▶ MATERIALS PROVIDED:

-- ==== Sys2Proof/Machine/State.lean ====
section
/-! DEFINITION. The state of the block (R20), of the agents and inputs around it (R11, R89, R170, R180), the reasons
a step can stop, and the state after reset (R36). Plain data throughout. -/

namespace Sys2Proof.Machine

/-- Why the machine stops with a fault. -/
inductive Fault where
  /-- Raised by every operation and every step in a state with `occ(pushed, popped) > C`, which the spec gives no step
  (R39, D25), but in one that the first edge of an ASYNC reset leaves (notes/assumptions/12). Safe. -/
  | occupancyAboveCapacity
  /-- Raised as `occupancyAboveCapacity` is, where a counter is outside `0 .. 2*C-1` (R22, R23; notes/assumptions/12).
  Safe. -/
  | counterOutOfRange
  /-- Raised as `occupancyAboveCapacity` is, where a synchronized view breaks the bounds that R67 gives for every
  reachable state (notes/assumptions/12). Safe. -/
  | viewOutOfBounds
  /-- Raised by POP and PEEK when the head slot has not been written since reset: it has no value (R36, 93 entry I1).
  Not reachable from reset (R37). Safe. -/
  | slotUnwritten
  deriving DecidableEq, Repr

/-- Why the machine gives an instruction or an input no meaning. Each is safe: the machine stops. -/
inductive Refusal where
  /-- Raised by `exec`'s arm of an instruction that has no meaning yet. -/
  | notModelled (mnemonic : String)
  /-- Raised by every operation, and every step, of a build with parameters outside R6 (R7, 93 entry I14). -/
  | illegalBuild
  /-- Raised by a request on a port the build does not have (R80, R86, R140). -/
  | portAbsent
  /-- Raised by a request word wider than its port (R80, R88). -/
  | requestTooWide
  /-- Raised by an operation whose operand does not fit its field (R80, R87); no decoded request raises it. -/
  | operandTooWide
  /-- Raised by a request, a same-cycle pair or a sync step while only one domain is out of reset (R181, I5), and by
  a sync step while `rst` is asserted. -/
  | inReset
  /-- Raised when `rst` is released before each domain has had an edge with it asserted (R181; in SYNC mode the
  model's choice, notes/assumptions/13). -/
  | resetReleasedEarly
  /-- Raised when two agents drive one port, or an outside request comes on a port an agent drives (R184, I8). -/
  | sharedPort
  /-- Raised when an agent's script issues an operation of another port, or one its port cannot carry (R86, R140,
  R169). -/
  | scriptNotOnPort
  /-- Raised by a step of an agent that does not exist. -/
  | noSuchAgent
  /-- Raised by a same-cycle input in ASYNC mode, where the sides never share an edge (R166). -/
  | noSharedEdge
  /-- Raised by a sync step in SYNC mode, which has no crossing (R30, R170). -/
  | noCrossing
  /-- Raised by a sync step of a length outside `1 .. occ(remote, view)` (R65, R66). -/
  | illegalSyncStep
  deriving DecidableEq, Repr

/-- A status, as the name its 2-bit code has (R85); code 2 is EMPTY on the consumer port and NO_MESSAGE on the ingest
port. -/
inductive Status where
  | ok
  | full
  | emptyOrNoMessage
  | illegal
  deriving DecidableEq, Repr

/-- The two sides, and in ASYNC mode their clock domains (R30, R80): the producer and ingest ports use the producer
clock. -/
inductive Domain where
  | producer
  | consumer
  deriving DecidableEq, Repr

/-- The clock domain of a port (R80). -/
def domainOf : Port → Domain
  | .producer => .producer
  | .consumer => .consumer
  | .ingest => .producer

/-- The reset input `rst` as one domain sees it, with whether the domain has had a clock edge since it was asserted
(R180, R181). -/
inductive ResetLine where
  | released
  | asserted (edgeSeen : Bool)
  deriving DecidableEq, Repr

/-- What the producer port drives in a cycle (R84). -/
structure ProducerResponse where
  status : Status
  count : Nat
  full : Bool
  deriving DecidableEq, Repr

/-- What the consumer port drives in a cycle (R84); `data` is `none` where `c_data` carries no element (R29). -/
structure ConsumerResponse where
  status : Status
  data : Option Elem
  count : Nat
  empty : Bool
  deriving DecidableEq, Repr

/-- What the ingest port drives in a cycle (R84). -/
structure IngestResponse where
  status : Status
  seq : Word32
  drops : Word32
  deriving DecidableEq, Repr

/-- The response of each port's latest request or clock-edge input; `none` before its first. Not state of the block
(R29): the model keeps it so that a response can be read. A cycle in which only other ports have an input records none
for this port, in SYNC mode too, where it is idle in that same clock cycle and drives its NOP's answer (R84, R175;
notes/assumptions/5: DESIGN CHOICE). -/
structure Responses where
  producer : Option ProducerResponse
  consumer : Option ConsumerResponse
  ingest : Option IngestResponse
  deriving DecidableEq, Repr

/-- One line of an agent script: a block operation of R89, or an agent-local step of R90. A label is the position of
the line it stands for. -/
inductive Line where
  /-- A block operation: one request on the agent's port. -/
  | op (i : Instr)
  /-- `B.OK L`. -/
  | bOk (label : Nat)
  /-- `B.FULL L`. -/
  | bFull (label : Nat)
  /-- `B.EMPTY L`. -/
  | bEmpty (label : Nat)
  /-- `B.NOMSG L`. -/
  | bNoMsg (label : Nat)
  /-- `SETN`: `n <- cnt`. -/
  | setNCnt
  /-- `SETN k`. -/
  | setN (k : Nat)
  /-- `DECN`. -/
  | decN
  /-- `B.ZN L`. -/
  | bZn (label : Nat)
  /-- `B.NZ L`. -/
  | bNz (label : Nat)
  /-- `JMP L`. -/
  | jmp (label : Nat)
  /-- `HALT`. -/
  | halt
  deriving DecidableEq, Repr

/-- An agent: the port it drives, its script, and the agent-local state of R89. -/
structure Agent where
  port : Port
  script : List Line
  /-- `ip`, the script position. -/
  ip : Nat
  /-- `st`, the status of its last block operation. -/
  st : Status
  /-- `cnt`, the count of its last PENDING. -/
  cnt : Nat
  /-- `dat`, the `c_data` of its last successful POP or PEEK; `none` before the first. -/
  dat : Option Elem
  /-- `n`, the loop counter. -/
  n : Int
  /-- `log`, every element its successful POPs returned, in order. -/
  log : List Elem
  /-- The agent has stopped (`HALT`). -/
  halted : Bool
  deriving DecidableEq, Repr

/-- An agent before its first step (initial local values: notes/assumptions/19, DESIGN CHOICE, unsafe). -/
def Agent.start (port : Port) (script : List Line) : Agent where
  port := port
  script := script
  ip := 0
  st := .ok
  cnt := 0
  dat := none
  n := 0
  log := []
  halted := false

/-- One thing that happens to the block: a step of one of the agents of R170, or of a clock. -/
inductive Input where
  /-- A request word on a port, as a step of that port's own agent (R11, R170). -/
  | request (port : Port) (bits : Nat)
  /-- SYNC only: a producer-side request (`PREQ`, or `IREQ` where the front-end is built) and a consumer request in
  the same cycle (R57). -/
  | sameCycle (producerBits consumerBits : Nat)
  /-- One clock edge of a domain, with the request the port carries, if any. In ASYNC mode the domain's synchronizer
  chain also shifts at the edge (R30), and `late` is the draw of R64: whether its first stage captures the value the
  other domain's register had before a change near the edge. -/
  | edge (domain : Domain) (bits : Option Nat) (late : Bool)
  /-- The agent at this position of `State.agents` takes one step of its script (R89, R90). -/
  | agent (index : Nat)
  /-- ASYNC only: a sync step of a side, of length `k` (R65, R66). -/
  | sync (domain : Domain) (k : Nat)
  /-- `rst` is asserted (R180). -/
  | rstAssert
  /-- `rst` is released, in ASYNC mode in one domain (R181). -/
  | rstRelease (domain : Domain)
  deriving DecidableEq, Repr

/-- The slot store: the written slots as (index, element) pairs. An index that is not listed has no value (R36,
93 entry I1). Its canonical form is `Memory.wf`. -/
abbrev Memory := List (Nat × Elem)

/-- The state. The first group is the build, which no step changes; the second is the block's state, R20's table; the
last is the model's own (INVENTORY.md, State). The crossing registers are present in ASYNC mode only and `seq` and
`dropCount` with the front-end only; elsewhere they keep their reset value and nothing reads them
(notes/assumptions/4). -/
structure State where
  /-- The build parameters (R6). -/
  build : Build
  /-- `slot[0..C-1]` (R21). -/
  slots : Memory
  /-- `pushed` (R22). -/
  pushed : Nat
  /-- `popped` (R23). -/
  popped : Nat
  /-- `pushed_gray`, producer domain (R30). -/
  pushedGray : Nat
  /-- `popped_gray`, consumer domain (R30). -/
  poppedGray : Nat
  /-- `wsync[0..N_SYNC-1]`, consumer domain, stage 0 first (R30). -/
  wsync : List Nat
  /-- `rsync[0..N_SYNC-1]`, producer domain, stage 0 first (R30). -/
  rsync : List Nat
  /-- `seq` (R31). -/
  seq : Word32
  /-- `drop_count` (R31). -/
  dropCount : Word32
  /-- What `pushed_gray` held before a change that is still near the consumer's next capturing edge; else its value
  (R64; notes/assumptions/10). -/
  pushedGrayOld : Nat
  /-- What `popped_gray` held before a change that is still near the producer's next capturing edge; else its value. -/
  poppedGrayOld : Nat
  /-- `rst` in the producer domain (in SYNC mode, both lines always agree). -/
  rstP : ResetLine
  /-- `rst` in the consumer domain. -/
  rstC : ResetLine
  /-- The responses of the ports' latest requests and edges (R84; notes/assumptions/5). -/
  resp : Responses
  /-- How many responses under reset have been drawn from the free values of Config. -/
  draws : Nat
  /-- What happens next, in order. -/
  inputs : List Input
  /-- The agents that run scripts. -/
  agents : List Agent
  deriving DecidableEq, Repr

/-- The outcome of a step of this machine. -/
abbrev Result := Host.Outcome State Fault Refusal

/-- The block of a build right after reset (R36), no agent attached and nothing happening. -/
def State.resetOf (b : Build) : State where
  build := b
  slots := []
  pushed := 0
  popped := 0
  pushedGray := 0
  poppedGray := 0
  wsync := List.replicate b.nSync 0
  rsync := List.replicate b.nSync 0
  seq := 0
  dropCount := 0
  pushedGrayOld := 0
  poppedGrayOld := 0
  rstP := .released
  rstC := .released
  resp := { producer := none, consumer := none, ingest := none }
  draws := 0
  inputs := []
  agents := []

/-- The machine right after reset, in the build `Build.default` (notes/assumptions/1). -/
def State.reset : State := State.resetOf Build.default

end Sys2Proof.Machine
end

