/-! ## The ASYNC crossing (20_memory.md, section 4) -/

/-- R65, R66: a sync step moves a side's view forward by its `k`, never past the other side's counter, and changes
nothing else an operation reads; outside `1 .. occ(remote, view)` it is refused. -/
def Obligations.SyncStepMovesTheViewForward : Prop :=
  ∀ (k : Nat) (s : State), BlockInv s → Running s → s.build.clocking = .async →
    (1 ≤ k → k ≤ occ s.cap s.popped s.poppedSeenP → ∃ t, syncStep .producer k s = .next t
        ∧ t.poppedSeenP = advance s.cap s.poppedSeenP k
        ∧ occ s.cap s.popped t.poppedSeenP + k = occ s.cap s.popped s.poppedSeenP
        ∧ t = { s with rsync := t.rsync, poppedGrayOld := t.poppedGrayOld })
      ∧ (1 ≤ k → k ≤ occ s.cap s.pushed s.pushedSeenC → ∃ t, syncStep .consumer k s = .next t
        ∧ t.pushedSeenC = advance s.cap s.pushedSeenC k
        ∧ occ s.cap s.pushed t.pushedSeenC + k = occ s.cap s.pushed s.pushedSeenC
        ∧ t = { s with wsync := t.wsync, pushedGrayOld := t.pushedGrayOld })
      ∧ ((k = 0 ∨ occ s.cap s.popped s.poppedSeenP < k) → syncStep .producer k s = .refused .illegalSyncStep)
      ∧ ((k = 0 ∨ occ s.cap s.pushed s.pushedSeenC < k) → syncStep .consumer k s = .refused .illegalSyncStep)

/-- R65: the registers' view moves by zero, one or more steps at an edge, forward and never past the counter, so it is
one of the behaviours of the sync-step laws. -/
def Obligations.RegisterEdgesObeyTheViewLaws : Prop :=
  ∀ (bits : Option Nat) (late : Bool) (s t : State), BlockInv s → Running s → s.build.clocking = .async →
    (runEdge .producer bits late s = .next t → t.pushedSeenC = s.pushedSeenC
        ∧ ∃ k, k ≤ occ s.cap s.popped s.poppedSeenP ∧ t.poppedSeenP = advance s.cap s.poppedSeenP k)
      ∧ (runEdge .consumer bits late s = .next t → t.poppedSeenP = s.poppedSeenP
        ∧ ∃ k, k ≤ occ s.cap s.pushed s.pushedSeenC ∧ t.pushedSeenC = advance s.cap s.pushedSeenC k)

/-- R65 law 3, R66: in a run whose sync steps are weakly fair, if the other side's counter stops changing, a side's view
eventually equals it, and stays so. R65, R186: in registers that takes at most `N_SYNC + 1` edges of the side's clock,
whatever the requests and the draws. -/
def Obligations.ViewsReachAStoppedCounter : Prop :=
  (∀ (schedule : Nat → Option Input) (run : Nat → State) (n : Nat), FairRun schedule run → BlockInv (run 0) →
      (run 0).build.clocking = .async → (∀ m, n ≤ m → Running (run m)) →
      ((∀ m, n ≤ m → (run m).popped = (run n).popped) →
          ∃ m, n ≤ m ∧ ∀ j, m ≤ j → (run j).poppedSeenP = (run n).popped)
        ∧ ((∀ m, n ≤ m → (run m).pushed = (run n).pushed) →
          ∃ m, n ≤ m ∧ ∀ j, m ≤ j → (run j).pushedSeenC = (run n).pushed))
    ∧ ∀ (l : List (Option Nat × Bool)) (s t : State), BlockInv s → Running s → s.build.clocking = .async →
      s.build.nSync + 1 ≤ l.length →
      (edges .producer l s = .next t → t.popped = s.popped ∧ t.poppedSeenP = s.popped)
        ∧ (edges .consumer l s = .next t → t.pushed = s.pushed ∧ t.pushedSeenC = s.pushed)

/-- R64: the first stage captures the other domain's register, or by the draw the code that register held one `inc`
before, which differs from it in one bit, and no other value; after an operation that changes the counter, the old code is
that of the counter before the operation. (What counts as a change near an edge is the model's: notes/assumptions/10.) -/
def Obligations.SampleIsTheOldOrTheNewCode : Prop :=
  ∀ s : State, BlockInv s → Running s → s.build.clocking = .async →
    ((capture .producer false s).rsync.head? = some (gray s.popped)
        ∧ ∃ x, x < 2 * s.cap ∧ (capture .producer true s).rsync.head? = some (gray x)
          ∧ (x = s.popped ∨ inc s.cap x = s.popped ∧ ∃ j, gray x ^^^ gray s.popped = 2 ^ j))
      ∧ ((capture .consumer false s).wsync.head? = some (gray s.pushed)
        ∧ ∃ x, x < 2 * s.cap ∧ (capture .consumer true s).wsync.head? = some (gray x)
          ∧ (x = s.pushed ∨ inc s.cap x = s.pushed ∧ ∃ j, gray x ^^^ gray s.pushed = 2 ^ j))
      ∧ ∀ (i : Instr) (t : State), exec i s = .next t →
          (t.popped ≠ s.popped → (capture .producer true t).rsync.head? = some (gray s.popped)
              ∧ (capture .producer false t).rsync.head? = some (gray t.popped))
            ∧ (t.pushed ≠ s.pushed → (capture .consumer true t).wsync.head? = some (gray s.pushed)
              ∧ (capture .consumer false t).wsync.head? = some (gray t.pushed))

/-- R59: each position the consumer sees as pushed can be read. -/
def Obligations.SeenPositionsAreReadable : Prop :=
  ∀ (s : State) (k : Nat), BlockInv s → Running s → k < s.cCount →
    ∃ e, s.slot (idx s.cap (advance s.cap s.popped k)) = some e ∧ e < 2 ^ s.build.width

/-! ## Agents, inputs and steps (R89, R90, R169, R175, R184) -/

/-- A step with a request on a port that no agent drives performs the instruction its bits decode to (R11, R170); and
the word the host places is the instruction the next step performs in the reset state (the port a table word stands on
is the model's choice: notes/assumptions/15). -/
def Obligations.StepPerformsTheDecodedRequest : Prop :=
  (∀ (s : State) (p : Port) (bits : Nat) (rest : List Input) (i : Instr), s.inputs = .request p bits :: rest →
      portsDistinct s = true → portDriven p s = false → decode s.build p bits = .ok i →
      step s = exec i { s with inputs := rest })
    ∧ ∀ (nbits w : Nat) (i : Instr), decodeTableWord nbits w = some i →
      step (State.reset.withFetchWord nbits w) = exec i State.reset

/-- A step with a clock edge that carries a request performs it, and shifts the domain's chain where it is out of reset;
an edge with no request answers as the port's NOP does (R175). R30: the shift puts what stage 0 samples in front and drops
the last stage, so that stage `k` takes stage `k-1`; nothing else changes but the model's note of the change that this edge
has captured (notes/assumptions/10); in SYNC mode there is no chain. -/
def Obligations.StepPerformsAClockEdge : Prop :=
  (∀ (s : State) (d : Domain) (late : Bool) (rest : List Input), portsDistinct s = true →
    (∀ (bits : Nat) (i : Instr) (t : State), s.inputs = .edge d (some bits) late :: rest →
        portDriven (portOf s.build d) s = false → decode s.build (portOf s.build d) bits = .ok i → Running s →
        exec i { s with inputs := rest } = .next t → step s = .next (capture d late t))
      ∧ (s.inputs = .edge d none late :: rest → Running s → s.build.legal = true → ringFault s = none →
        step s = .next (capture d late
          (respond (portOf s.build d) .ok none { s with inputs := rest } { s with inputs := rest }))))
    ∧ ∀ (s : State) (late : Bool),
      (s.build.clocking = .async →
        capture .producer late s = { s with rsync := sampled .producer late s :: s.rsync.dropLast
                                            poppedGrayOld := s.poppedGray }
          ∧ capture .consumer late s = { s with wsync := sampled .consumer late s :: s.wsync.dropLast
                                                pushedGrayOld := s.pushedGray })
        ∧ (s.build.clocking = .sync → ∀ d, capture d late s = s)
        ∧ (∀ k, s.build.clocking = .async → 1 ≤ k → k < s.rsync.length →
            (capture .producer late s).rsync[k]? = s.rsync[k - 1]?)
        ∧ (∀ k, s.build.clocking = .async → 1 ≤ k → k < s.wsync.length →
            (capture .consumer late s).wsync[k]? = s.wsync[k - 1]?)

▶ YOUR TASK:
The output must consist solely of the lines from the first line of the records through the line containing "(R22, R23; notes/assumptions/12).", reproduced exactly.

▶ RESULT FOR THIS TASK:
-- ==== Sys2Proof/Machine/State.lean ====
section
/-! DEFINITION. The state of the block (R20), of the agents and inputs around it (R11, R89, R170, R180), the reasons
a step can stop, and the state after reset (R36). Plain data throughout. -/

namespace Sys2Proof.Machine

/-- Why the machine stops with a fault. -/
inductive Fault where
  /-- Raised by every operation and every step in a state with `occ(pushed, popped) > C`, which the spec gives no step
  (R39, D25), but in one that the first edge of an ASYNC reset leaves (notes/assumptions/12). Safe. -/
  | occupancyAboveCapacity
  /-- Raised as `occupancyAboveCapacity` is, where a counter is outside `0 .. 2*C-1` (R22, R23; notes/assumptions/12).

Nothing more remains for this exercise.